Your answer must consist solely of the lines from the start of the entries below through the line with "unfold Machine.foundMass", unchanged.

§ **Given information**:
------------------------------------------------------------------------

theorem unbarBay (number : Nat) : KeepsRanges p (Machine.unbarBay number p).1 := by
  have lifted : ∀ b, KeepsRanges p (p.liftBarring b) := fun b => by
    unfold Chip.liftBarring
    split <;> exact of_same rfl rfl rfl
  unfold Machine.unbarBay
  split
  · exact refl p
  · rename_i b _
    split
    · exact refl p
    · by_cases agrees : (p.bay b).sensor ≠ some (if (p.bay b).occupant.isSome then .occupied else .empty)
      · rw [if_pos agrees]
        exact refl p
      · rw [if_neg agrees]
        exact lifted _

theorem admitMass (number nominal bay : Nat) : KeepsRanges p (Machine.admitMass number nominal bay p).1 := by
  unfold Machine.admitMass
  split
  · iterate 4
      split
      · exact refl p
    exact of_same rfl rfl rfl
  · exact refl p

theorem amendMass (number nominal : Nat) : KeepsRanges p (Machine.amendMass number nominal p).1 := by
  unfold Machine.amendMass
  split
  · exact refl p
  · split
    · exact refl p
    · split
      case h_5 | h_6 => simp only; split <;> exact of_same rfl rfl rfl
      all_goals exact refl p

theorem retireMass (number : Nat) : KeepsRanges p (Machine.retireMass number p).1 := by
  unfold Machine.retireMass
  split
  · exact refl p
  · split
    case h_5 => exact of_frame (p.massAbsent_unchangedBut _) (by decide)
    case h_6 =>
      split
      · exact refl p
      · split
        · exact refl p
        · exact of_frame (p.updMass_notifyOrders_unchangedBut _ _) (by decide)
    all_goals exact refl p

theorem foundMass (number bay : Nat) : KeepsRanges p (Machine.foundMass number bay p).1 := by
  unfold Machine.foundMass
  split
  · iterate 5
      split
      · exact refl p
    exact of_same rfl rfl rfl
  · exact refl p

theorem orderMove (mass destination hoist : Nat) : KeepsRanges p (Machine.orderMove mass destination hoist p).1 := by
  unfold Machine.orderMove
  split
  · split
    · exact refl p
    · exact of_same rfl rfl rfl
  · exact refl p

theorem cancelOrder (mass : Nat) : KeepsRanges p (Machine.cancelOrder mass p).1 := by
  have staged : ∀ h, KeepsRanges p (p.cancelStaged h) := fun h => by
    unfold Chip.cancelStaged
    split
    · exact of_trips ((TripFrame.dropStaged (h := h) _).trans .request)
    · exact of_trips (TripFrame.dropStaged (h := h) _)
  unfold Machine.cancelOrder
  split
  · exact refl p
  · split
    · exact of_same rfl rfl rfl
    · exact staged _
    · split
      · exact refl p
      · exact of_trips (.abandon _)
    · exact refl p

theorem holdHoist (hoist mode : Nat) : KeepsRanges p (Machine.holdHoist hoist mode p).1 := by
  unfold Machine.holdHoist
  split
  · exact of_same rfl rfl rfl
  · exact refl p

theorem resume (hoist : Nat) : KeepsRanges p (Machine.resume hoist p).1 := by
  unfold Machine.resume
  split
  · exact refl p
  · split
    · exact refl p
    · exact of_trips .resumeHoist
  · iterate 2
      split
      · exact refl p
    exact foldl _ (fun _ _ => of_trips .resumeHoist) _

theorem abandonTrip (hoist : Nat) : KeepsRanges p (Machine.abandonTrip hoist p).1 := by
  unfold Machine.abandonTrip
  split
  · exact refl p
  · split
    · exact refl p
    · split
      · exact refl p
      · exact of_trips (.abandonTrip _)

theorem retarget (hoist bay : Nat) : KeepsRanges p (Machine.retarget hoist bay p).1 := by
  unfold Machine.retarget
  split
  · split
    · exact refl p
    · split
      · exact refl p
      · iterate 4
          split
          · exact refl p
        exact of_trips (.takeDestination _ _ _ _)
  · exact refl p

theorem referenceHoist (hoist bay : Nat) : KeepsRanges p (Machine.referenceHoist hoist bay p).1 := by
  unfold Machine.referenceHoist
  split
  · iterate 3
      split
      · exact refl p
    exact referenceAt _
  · exact refl p
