-- ==== Sys2Proof/Safety.lean ====
section
/-! DEFINITION. The terms the statements use: when a request is answered, the shape of an answered state, and the invariants
that every step keeps. -/

namespace Sys2Proof.Machine

/-- The part takes requests: main power is present, RESET is not held and no reply is in progress (R175, R193, R207). -/
def State.accepting (s : State) : Prop := s.mainPower = true ∧ s.resetHeld = false ∧ s.reply = none

/-- The part runs: main power is present and RESET is not held (R175, R207). -/
def State.works (s : State) : Prop := s.mainPower = true ∧ s.resetHeld = false

/-- The commands that can still reach a part that is stopped, by RESET or for want of main power: the supplies and RESET
themselves (R175, R176, R207), the station clock (R180, R183) and the analog scan (R162, log 24). Every other one is ignored
there. -/
def reachesStoppedPart : Instr → Bool
  | .resetAssert | .resetRelease _ | .mainPowerLoss | .mainPowerReturn _ | .backupSupplyLoss => true
  | .clockSecond | .minuteEvent | .currentConversion _ _ | .batteryConversion _ => true
  | _ => false

/-- The state with a reply in progress and reception in HUNT. -/
def State.answered (s : State) (kind : Byte) (payload : List Byte) : State :=
  { s with rx := .hunt, reply := some ⟨kind, payload⟩ }

/-- A list of bytes received one after the other, from a state whose commands all succeed. -/
def feed : List Byte → State → Host.Outcome State Fault Refusal
  | [], s => .next s
  | x :: rest, s =>
    match exec (.byteReceived x) s with
    | .next t => feed rest t
    | .fault r => .fault r
    | .refused r => .refused r

/-- The weight of a rental slot in the committed count (R126). -/
def slotWeight : Option Rental → Nat
  | none => 0
  | some r => match r.stage with
    | .pending | .released => 2
    | .opened => 1

/-- The weight of a bay in the committed count (R126). -/
def bayWeight (y : Bay) : Nat := match y.link with
  | .staff => 1
  | .unlinked | .rental _ | .readiness => 0

/-- The committed count as R126 sums it, over the slots and the bays one by one. -/
def State.committedSum (s : State) : Nat :=
  s.journal.length + ((List.finRange 64).map fun k => slotWeight s.rentals[k]).sum
    + ((List.finRange 32).map fun b => bayWeight s.bays[b]).sum

/-- The journal holds its bounds: the committed count never exceeds 256 (R126), the cursor stands within the record count
(R134), the held order names exactly the bays with a held return, each once (R129), and at 128 records or fewer the
high-water flag is armed (R135). -/
structure JournalKept (s : State) : Prop where
  committed : s.committed ≤ 256
  cursor    : s.cursor ≤ s.journal.length
  heldOnce  : s.heldOrder.Nodup
  heldExact : ∀ b : BayIx, b ∈ s.heldOrder ↔ (s.bay b).held.isSome
  armed     : s.journal.length ≤ 128 → s.highWaterArmed = true

/-- A stored deny entry is in range (R55). -/
def DenyEntry.legal (e : DenyEntry) : Prop :=
  1 ≤ e.rider ∧ e.rider ≤ 4294967295 ∧ 1 ≤ e.reason ∧ e.reason ≤ 15 ∧ ∀ x, e.expiry = some x → x ≤ maxMinute

/-- The two lists hold their orders and bounds (R50, R59). -/
structure ListsKept (s : State) : Prop where
  denyAscending : s.deny.Pairwise fun x y => x.rider < y.rider
  denyRoom      : s.deny.length ≤ 1024
  denyLegal     : ∀ e ∈ s.deny, e.legal
  spentOnce     : s.spent.Pairwise fun x y => x.rider ≠ y.rider ∨ x.serial ≠ y.serial
  spentRoom     : s.spent.length ≤ 384

/-- A tariff lies in the ranges of spec 6.1. -/
def Tariff.inRange (t : Tariff) : Prop :=
  t.unlockFee ≤ 1000 ∧ t.freeMinutes ≤ 1440 ∧ 1 ≤ t.period ∧ t.period ≤ 240 ∧ t.periodPrice ≤ 2000
    ∧ t.supplement ≤ 2000 ∧ 100 ≤ t.rideCap ∧ t.rideCap ≤ 50000

/-- A profile lies in the ranges of spec 8.4, its travel limit at least its kick time plus 20 ms (R147). -/
def Profile.inRange (p : Profile) : Prop :=
  100 ≤ p.kickDuty ∧ p.kickDuty ≤ 1000 ∧ p.kickTime ≤ 200 ∧ 100 ≤ p.holdDuty ∧ p.holdDuty ≤ 1000
    ∧ 100 ≤ p.travelLimit ∧ p.travelLimit ≤ 2000 ∧ p.kickTime + 20 ≤ p.travelLimit
    ∧ 200 ≤ p.stallThreshold ∧ p.stallThreshold ≤ 4000 ∧ 4 ≤ p.stallTime ∧ p.stallTime ≤ 200
    ∧ p.inrushMask ≤ 100 ∧ p.brakeTime ≤ 100

/-- The settings lie in the ranges of spec 10.3 (R187). -/
def Settings.inRange (t : Settings) : Prop :=
  t.skew ≤ 30 ∧ 5 ≤ t.takeWindow ∧ t.takeWindow ≤ 120 ∧ 5 ≤ t.tagWindow ∧ t.tagWindow ≤ 60
    ∧ 2 ≤ t.deadline ∧ t.deadline ≤ 30 ∧ t.minCharge ≤ 100 ∧ 1 ≤ t.deadTime ∧ t.deadTime ≤ 20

------------------------------------------------------------------------

§ **Answer box**:
theorem unbarBay (number : Nat) : KeepsRanges p (Machine.unbarBay number p).1 := by
  have lifted : ∀ b, KeepsRanges p (p.liftBarring b) := fun b => by
    unfold Chip.liftBarring
    split <;> exact of_same rfl rfl rfl
  unfold Machine.unbarBay
  split
  · exact refl p
  · rename_i b _
    split
    · exact refl p
    · by_cases agrees : (p.bay b).sensor ≠ some (if (p.bay b).occupant.isSome then .occupied else .empty)
      · rw [if_pos agrees]
        exact refl p
      · rw [if_neg agrees]
        exact lifted _

theorem admitMass (number nominal bay : Nat) : KeepsRanges p (Machine.admitMass number nominal bay p).1 := by
  unfold Machine.admitMass
  split
  · iterate 4
      split
      · exact refl p
    exact of_same rfl rfl rfl
  · exact refl p

theorem amendMass (number nominal : Nat) : KeepsRanges p (Machine.amendMass number nominal p).1 := by
  unfold Machine.amendMass
  split
  · exact refl p
  · split
    · exact refl p
    · split
      case h_5 | h_6 => simp only; split <;> exact of_same rfl rfl rfl
      all_goals exact refl p

theorem retireMass (number : Nat) : KeepsRanges p (Machine.retireMass number p).1 := by
  unfold Machine.retireMass
  split
  · exact refl p
  · split
    case h_5 => exact of_frame (p.massAbsent_unchangedBut _) (by decide)
    case h_6 =>
      split
      · exact refl p
      · split
        · exact refl p
        · exact of_frame (p.updMass_notifyOrders_unchangedBut _ _) (by decide)
    all_goals exact refl p

theorem foundMass (number bay : Nat) : KeepsRanges p (Machine.foundMass number bay p).1 := by
  unfold Machine.foundMass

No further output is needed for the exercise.